STUDIO Gallery in downtown San Francisco, California, is the proud host of a dazzling solo exhibition of new paintings by ascending painter Lindsey Kustusch. Since 2009, Kustusch has been climbing the ranks as one of the nation’s premier representational painters, and her latest display is as beautiful as ever.

Lindsey Kustusch, “The General Store,” oil on panel, 24 x 24 in.
Lindsey Kustusch, “The General Store,” oil on panel, 24 x 24 in.

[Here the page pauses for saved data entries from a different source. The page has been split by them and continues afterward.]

-- ==== Sys2Proof/Certificates/Slice0/Obligations.lean ====
section
/-! DEFINITION. The statements for the provers. -/

open Sys2Proof Sys2Proof.Machine

/-! ### Steps, reset and the start-up load -/

/-- A step takes the command at the front of the queue and is `exec` of it on the state with the queue's rest. -/
def Obligations.StepRunsFrontCommand : Prop :=
  ∀ (c : Instr) (rest : List Instr) (s : State),
    step { s with pending := c :: rest } = exec c { s with pending := rest }

/-- R141, R142: a microsecond step of a RUNNING Time Base raises the microsecond count, or returns it to 0 with a tick
when it reaches T; a STOPPED one does not advance. That a count left at or above a smaller T by its adoption (R143)
reaches it at the next step is the model's choice (log entry 33). With no command waiting a step is one REFCLK period,
the 100th of which is a microsecond step (the model's choice, log entry 7). -/
def Obligations.MicrosecondsAndIdleSteps : Prop :=
  ∀ s : State,
    (s.time.running = true → s.time.micros + 1 < s.time.interval →
      exec .microsecondStep s =
        .next { s with time := { s.time with micros := s.time.micros + 1, prescaler := 0 } }) ∧
    (s.time.running = true → s.time.interval ≤ s.time.micros + 1 →
      exec .microsecondStep s =
        .next { s with time := { s.time with micros := 0, prescaler := 0, ticksDue := s.time.ticksDue + 1 } }) ∧
    (s.time.running = false → exec .microsecondStep s = .next s) ∧
    (s.pending = [] → s.time.running = true → s.time.prescaler < 99 →
      step s = .next { s with time := { s.time with prescaler := s.time.prescaler + 1 } }) ∧
    (s.pending = [] → s.time.running = true → s.time.prescaler = 99 → step s = exec .microsecondStep s) ∧
    (s.pending = [] → s.time.running = false → step s = .next s)

/-- R179 and the table of section 12.5: RST_N taken low brings every block to its state after pin reset, from any state.
The command queue goes on (the model's own, log entry 4), and the attention enable is 0 (log entry 1). -/
def Obligations.PinResetLeavesTheTable : Prop :=
  ∀ s : State, ∃ t : State, exec .pinReset s = .next t ∧
    t.engine.state = .reset ∧ t.engine.attn = false ∧ t.engine.faultN = true ∧ t.engine.load = .idle ∧
    (∀ l : LaneId, (getLane t l).head = none ∧ (getLane t l).backlog = [] ∧ getSlot t l = .empty ∧
      getFence t l = none) ∧
    t.stall = none ∧ t.upOut = [] ∧
    (∀ w : WinId, getWin t w = Window.initial) ∧
    (∀ c : CtxId, getCtx t c = Context.free) ∧
    t.serial = 0 ∧ t.pool = { level := 2048, lowest := 2048 } ∧ t.builder = { building := none, queue := [] } ∧
    (t.time.running = false ∧ t.time.micros = 0 ∧ t.time.prescaler = 0 ∧ t.time.interval = 1 ∧ t.time.period = 0 ∧
      t.time.countdown = none ∧ t.time.pendingSettings = none) ∧
    (t.report.list = [] ∧ t.report.inFlight = none ∧ t.report.seq = 0 ∧ t.report.producer = 0 ∧
      t.report.consumer = 0 ∧ t.report.snapWriting = none ∧ t.report.snapRepeat = false ∧ t.report.snapNumber = 0 ∧
      t.report.badConsumer = 0 ∧ t.report.attnEnable = false) ∧
    t.orders = { shadow := [], slot := 0, lap := 1, examDue := false, waitingDone := none } ∧
    (t.sweeper.state = .idle ∧ t.sweeper.job = none ∧ t.sweeper.visit = none ∧ t.sweeper.waiting = [] ∧
      t.sweeper.checked = 0 ∧ t.sweeper.failed = 0 ∧ t.sweeper.skipped = 0) ∧
    t.counters = Counters.zero ∧
    (t.port.q1 = [] ∧ t.port.q2 = [] ∧ t.port.q3 = [] ∧ t.port.q4 = [] ∧ t.port.outstanding = []) ∧
    t.pending = s.pending

/-- Section 12.2, R179, R180: the release of RST_N samples the straps. BYPASS high gives BYPASSED; BYPASS low gives
LOADING with the 64 reads of the control page handed over in increasing address. Nothing else changes. -/
def Obligations.ResetReleaseSamplesStraps : Prop :=
  ∀ (cpb : BitVec 8) (s : State), s.engine.state = .reset →
    exec (.resetRelease true cpb) s =
      .next { s with engine := { s.engine with state := .bypassed, cpb := cpb } } ∧
    exec (.resetRelease false cpb) s =
      .next { s with
              engine := { s.engine with state := .loading, cpb := cpb, load := .reading 64 }
              port := { s.port with q3 := s.port.q3 ++ (List.range 64).map fun i =>
                { kind := .read, addr := BitVec.ofNat 40 (4294967296 * cpb.toNat + 256 * i), count := 256,
                  data := [], owner := .loadRead (256 * i) } } }

/-- R180, steps 1 and 2: an OKAY load read enters its software-owned bytes into the shadow. With the last of the reads
the order ring and the consumer count of the shadow become 0, the producer and consumer counts become 0, and the 41
clears are handed over: 8 over the order ring, 32 over the result ring, one over the two counts; that they enter class 3
in this order, each group in increasing address, is the model's choice (log entry 34), and so is that the examination-due
flag stays as it is (log entry 35). -/
def Obligations.LoadReadFillsTheShadow : Prop :=
  ∀ (id off left : Nat) (data : List Byte) (m : MemReq) (s : State),
    s.engine.load = .reading left → findIssued s id = some m → m.owner = .loadRead off → data.length = m.count →
    shadowWf s.orders.shadow = true →
    ∃ t : State, exec (.loadReadDone id data) s = .next t ∧
      (∀ x : Nat, readByte t.orders.shadow x =
        if left ≤ 1 ∧ (inRing x = true ∨ inConsumer x = true) then 0
        else if softwareOwned x = true ∧ off ≤ x ∧ x < off + data.length then data.getD (x - off) 0
        else readByte s.orders.shadow x) ∧
      t.orders = { s.orders with shadow := t.orders.shadow } ∧
      t.engine = { s.engine with load := if left ≤ 1 then .clearing 41 else .reading (left - 1) } ∧
      t.report = (if left ≤ 1 then { s.report with producer := 0, consumer := 0 } else s.report) ∧
      t.port = { s.port with
        outstanding := s.port.outstanding.filter fun o => decide (o.id ≠ id)
        q3 := s.port.q3 ++ (if left ≤ 1 then
          ((List.range 8).map fun i => loadClear s (0x800 + 256 * i) 256) ++
            ((List.range 32).map fun i => loadClear s (0x2000 + 256 * i) 256) ++ [loadClear s 0x40 8] else []) } ∧
      laneSide t = laneSide s ∧ trackSide t = trackSide s ∧ clockSide t = clockSide s

/-- R180, steps 2 to 6: an OKAY clear before the last only lowers the number awaited. The last of the 41 takes the
settings into force, makes ACTIVE each window whose enabled entry is valid, builds STARTUP with the number of them and
one WINDOW-APPLIED for each enabled entry in increasing window number, and makes the engine and the Time Base RUNNING.
The windows, the reports and the sweeper are as LOADING finds them. -/
def Obligations.LastClearStartsTheEngine : Prop :=
  ∀ (id left : Nat) (m : MemReq) (s : State),
    s.engine.load = .clearing left → findIssued s id = some m → m.owner = .loadClear →
    (1 < left → exec (.loadClearDone id) s =
      .next { s with
              engine := { s.engine with load := .clearing (left - 1) }
              port := { s.port with outstanding := s.port.outstanding.filter fun o => decide (o.id ≠ id) } }) ∧
    (left ≤ 1 → s.engine.state = .loading → s.report.list = [] → s.report.inFlight = none →
      (∀ w : WinId, getWin s w = Window.initial) → s.sweeper.job = none → nothingOwed s = true →
      ∃ t : State, exec (.loadClearDone id) s = .next t ∧
        t.engine = { s.engine with state := .running, load := .idle, attn := attnLevel t } ∧
        t.time = { s.time with
          running := true, micros := 0, prescaler := 0
          interval := (readSettings s).interval, period := (readSettings s).period
          countdown := if (readSettings s).period = 0 then none else some (readSettings s).period } ∧
        t.report.attnEnable = (readSettings s).attn ∧
        (∀ w : WinId,
          if readByte s.orders.shadow (0x400 + 64 * w.val) = 0 then getWin t w = Window.initial
          else if validate t w (takeDefinition (windowEntry s w)) = none then
            (getWin t w).state = .active ∧ (getWin t w).defn.map .enabled = takeDefinition (windowEntry s w) ∧
              (getWin t w).staged = none ∧ (getWin t w).strikes = 0 ∧ (getWin t w).counters = WinCounters.zero
          else getWin t w = Window.initial) ∧
        (reported t).head? = some (.startup s.engine.cpb
          (allWins.filter fun w => decide ((getWin t w).state = .active)).length) ∧
        (reported t).tail.map appliedWindow =
          (allWins.filter fun w => decide (readByte s.orders.shadow (0x400 + 64 * w.val) ≠ 0)).map
            (fun w => some (w, (getWin t w).state)) ∧
        t.orders.shadow = s.orders.shadow ∧ t.orders.slot = s.orders.slot ∧ t.orders.lap = s.orders.lap ∧
        t.ctxs = s.ctxs ∧ laneSide t = laneSide s)

/-- R178, R181: an ERROR to a record, producer word or status block write sends a RUNNING engine to HALTED, and an ERROR
to a load request sends a LOADING one there, with the entry's effects and no other. Forwarded heads enter
their queue in increasing lane number (section 12.1); the answers' order is the model's (log entry 14). -/
def Obligations.EngineErrorHalts : Prop :=
  ∀ (id : Nat) (m : MemReq) (s : State), findIssued s id = some m →
    (s.engine.state = .running → m.owner = .record ∨ m.owner = .producerWord ∨ m.owner = .statusBlock →
      ∃ t : State, exec (.engineWriteError id) s = .next t ∧ HaltedFrom s t id) ∧
    (s.engine.state = .loading → m.owner = .loadClear ∨ (∃ off : Nat, m.owner = .loadRead off) →
      ∃ t : State, exec (.loadError id) s = .next t ∧ HaltedFrom s t id)

/-! ### Lanes -/

/-- R116, R117: what an arrival does while the engine is RUNNING: it becomes the head of an empty lane, is appended to a
backlog below 8, or stalls the link where the head is held or released and the backlog holds 8. On a stalled link, and in
RESET and LOADING, nothing is accepted. R119: where a lane has no head, the first request of its backlog becomes the head,
and a stall that names the lane ends in that event, its waiting request appended to the backlog. That the moving up is a
head event of its own, and that a lane with a backlog of 8 and no held or released head moves on before the arrival is
appended, is the model's choice (log entry 6). -/
def Obligations.ArrivalOnALane : Prop :=
  ∀ (r : Request) (s : State), r.wf = true →
    let x := getLane s r.lane
    let lanes := fun y : Lane => s.lanes.set r.lane.val y r.lane.isLt
    (s.stall.isSome = true ∨ s.engine.state = .reset ∨ s.engine.state = .loading →
      exec (.requestArrival r) s = .next s) ∧
    (s.engine.state = .running → s.stall = none →
      (x.head = none → x.backlog = [] →
        exec (.requestArrival r) s =
          .next { s with lanes := lanes { head := some { req := r, standing := .fresh }, backlog := [] } }) ∧
      (x.head.isSome = true ∨ x.backlog ≠ [] → x.backlog.length < 8 →
        exec (.requestArrival r) s = .next { s with lanes := lanes { x with backlog := x.backlog ++ [r] } }) ∧
      (x.head.any (fun h => decide (h.standing ≠ .fresh)) = true → x.backlog.length = 8 →
        exec (.requestArrival r) s =
          .next { s with
                  stall := some { lane := r.lane, waiting := r }
                  counters := { s.counters with
                    upstreamStalls := min (s.counters.upstreamStalls + 1) 4294967295 } }) ∧
      (∀ (q : Request) (rest : List Request), x.head = none → x.backlog = q :: rest → rest.length = 7 →
        exec (.requestArrival r) s =
          .next { s with
                  lanes := lanes { head := some { req := q, standing := .fresh }, backlog := rest ++ [r] } }) ∧
      (∀ q : Request, x.head = some { req := q, standing := .fresh } → x.backlog.length = 8 →
        ∃ t : State, exec (.headEvent r.lane) s = .next t ∧
          exec (.requestArrival r) s = exec (.requestArrival r) t)) ∧
    (∀ (l : LaneId) (rest : List Request),
      (getLane s l).head = none → (getLane s l).backlog = r :: rest → rest.length < 8 →
      (∀ st : Stall, s.stall = some st → st.lane = l →
        exec (.headEvent l) s =
          .next { s with
                  stall := none
                  lanes := s.lanes.set l.val
                    { head := some { req := r, standing := .fresh }, backlog := rest ++ [st.waiting] } l.isLt }) ∧
      (s.stall.all (fun st => decide (st.lane ≠ l)) = true →
        exec (.headEvent l) s =
          .next { s with
                  lanes := s.lanes.set l.val
                    { head := some { req := r, standing := .fresh }, backlog := rest } l.isLt }))

/-- R129, R130: in HALTED and BYPASSED a request is accepted onto its lane and forwarded unchanged at its head, with no
test, hold or count. -/
def Obligations.PassingStatesForward : Prop :=
  ∀ (r : Request) (l : LaneId) (s : State), s.engine.state = .halted ∨ s.engine.state = .bypassed →
    (awaits s l r →
      exec (.headEvent l) s =
        .next { s with lanes := headGone s l, port := portWith s (forwardedReq r none) }) ∧
    (r.wf = true → s.stall = none → (getLane s r.lane).head = none → (getLane s r.lane).backlog = [] →
      exec (.requestArrival r) s =
        .next { s with
                lanes := s.lanes.set r.lane.val
                  { head := some { req := r, standing := .fresh }, backlog := [] } r.lane.isLt }) ∧
    (r.wf = true → s.stall = none →
      (getLane s r.lane).head.isSome = true ∨ (getLane s r.lane).backlog ≠ [] →
      (getLane s r.lane).backlog.length < 8 →
      exec (.requestArrival r) s =
        .next { s with
                lanes := s.lanes.set r.lane.val
                  { getLane s r.lane with backlog := (getLane s r.lane).backlog ++ [r] } r.lane.isLt })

Based in the San Francisco Bay Area, Kustusch finds continual sources of inspiration in the densely populated streets and alleyways of her urban home, seeking to take relatively mundane and unremarkable views and transform them using her unique creative voice. “Every day I bring something unexpected back to the studio,” she says, “fueling the exploration of new ideas, tools and, techniques, while continuously questioning how, what, and why to paint.”

Kustusch’s works present a colorful and fragmented interpretation of reality, combining sharply rendered birds with expressive, abstract environments. A similar effect is found within her cityscapes, which have a blurred, dreamy atmosphere, but not without indications of acute observation.

Opened on March 16, “Lindsey Kustusch: New Paintings” will hang through April 3. To learn more, visit STUDIO Gallery.

This article was featured in Fine Art Today, a weekly e-newsletter from Fine Art Connoisseur magazine. To start receiving Fine Art Today for free, click here.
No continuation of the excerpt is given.